##### Source records #####
-- ==== Sys2Proof/Machine/Pseudo.lean ====
section
/-! DEFINITION. The host's notation (spec/30_encoding.md §3), which is a test harness's and no
hardware interface: the pseudo-operations as the transactions they expand to (R118) and the text
of a transaction (R116). -/

namespace Sys2Proof.Machine

/-! ## Pseudo-operations (R118) -/

/-- A 4-byte write at an aperture offset. -/
def storeWord (off : Offset) (v : Word) : Instr := .wr32 off v

/-- Bytes `4j .. 4j+3` of a sequence as a little-endian word, missing bytes 0 (R88, R118). -/
def sequenceWord (bytes : List Byte) (j : Nat) : Word :=
  leValue (fun k => bytes.getD (4 * j + k) 0) 4

/-- The 4-byte writes of a sequence from offset `off` on, a multiple of 4: `⌈L/4⌉` of them (R118). An
offset does not wrap around (R10) and has 18 bits (R80, R117). DESIGN CHOICE (log 28): a sequence with a
word past them has no expansion at all. -/
def storeSequence (off : Nat) (bytes : List Byte) : Option (List Instr) :=
  if off + bytes.length ≤ 0x40000 then
    some ((List.range ((bytes.length + 3) / 4)).map fun j =>
      storeWord (BitVec.ofNat 18 (off + 4 * j)) (sequenceWord bytes j))
  else none

/-- `NOPC` (R118). -/
def expandNopc : List Instr := [storeWord 0x0000C#18 0]

/-- `ENC` (R118). -/
def expandEnc : List Instr := [storeWord 0x0000C#18 1]

/-- `DEC` (R118). -/
def expandDec : List Instr := [storeWord 0x0000C#18 2]

/-- `LDKEY k0..k(L-1)` for `L` from 0 to 32; there is no such pseudo-operation for a longer list
(R118). -/
def expandLdkey (key : List Byte) : Option (List Instr) :=
  if key.length ≤ 32 then
    (storeSequence 0x040 key).map fun is => is ++ [storeWord 0x00020#18 (BitVec.ofNat 32 key.length)]
  else none

/-- `LDBUF b0..b(L-1)` (R118); none past 0x30000 bytes (log 28), where `IN+4j` is no offset. So
neither an offset nor the `L` written to DATA_LEN wraps around (R10). -/
def expandLdbuf (frame : List Byte) : Option (List Instr) :=
  (storeSequence 0x10000 frame).map fun is =>
    is ++ [storeWord 0x00024#18 (BitVec.ofNat 32 frame.length)]

/-- `SETP kp, dp` (R118). -/
def expandSetp (kp dp : Bool) : List Instr := [storeWord 0x0001C#18 (flagBit dp 1 ||| flagBit kp 0)]

/-- `ACKIRQ` (R118). -/
def expandAckirq : List Instr := [storeWord 0x00018#18 1]

/-- The read that `POLL <off>, ..` repeats (R118). -/
def pollRead (off : Offset) : Instr := .rd32 off

/-- Does `POLL .., <mask>, <val>` end on the value that its read returned (R118)? -/
def pollEnds (mask val v : Word) : Bool := v &&& mask == val

/-- The read that `WAITDONE` repeats: `POLL STATUS, 0x3, 0x2` (R118). -/
def waitDoneRead : Instr := pollRead 0x00010#18

/-- Does `WAITDONE` end on this value of STATUS (R118)? -/
def waitDoneEnds (v : Word) : Bool := pollEnds 0x3 0x2 v

/-! ## Text (R116) -/

/-- The name of a register in the text of a transaction (R116). -/
def regText : RegName → String
  | .id => "ID"
  | .caps => "CAPS"
  | .ctrl => "CTRL"
  | .cmd => "CMD"
  | .status => "STATUS"
  | .err => "ERR"
  | .irqStatus => "IRQ_STATUS"
  | .present => "PRESENT"
  | .keyLen => "KEY_LEN"
  | .dataLen => "DATA_LEN"
  | .outLen => "OUT_LEN"
  | .key j => "KEY" ++ toString j.val

/-- `<off>`: a register's name, `IN+<i>`, `OUT+<i>`, or a number (R116). -/
def offsetText (off : Nat) : String :=
  match regAt off with
  | some r => regText r
  | none =>
    if off < 0x10000 then toString off
    else if off < 0x20000 then "IN+" ++ toString (off - 0x10000)
    else if off < 0x30000 then "OUT+" ++ toString (off - 0x20000)
    else toString off

/-- The line of a transaction (R116); a command stands as the CMD write of its word (log 3). -/
def instrText : Instr → String
  | .nop => "WR32 CMD, 0"
  | .encrypt => "WR32 CMD, 1"
  | .decrypt => "WR32 CMD, 2"
  | .illegal op rsvd => "WR32 CMD, " ++ toString (joinCommand op rsvd).toNat
  | .rd8 off => "RD8 " ++ offsetText off.toNat
  | .rd16 off => "RD16 " ++ offsetText off.toNat
  | .rd32 off => "RD32 " ++ offsetText off.toNat
  | .wr8 off d => "WR8 " ++ offsetText off.toNat ++ ", " ++ toString d.toNat
  | .wr16 off d => "WR16 " ++ offsetText off.toNat ++ ", " ++ toString d.toNat
  | .wr32 off d => "WR32 " ++ offsetText off.toNat ++ ", " ++ toString d.toNat

end Sys2Proof.Machine
end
#####
What you will do: When a line in the material above includes "regText", report that line by copying it.

Output of the exercise:
def regText : RegName → String
  | some r => regText r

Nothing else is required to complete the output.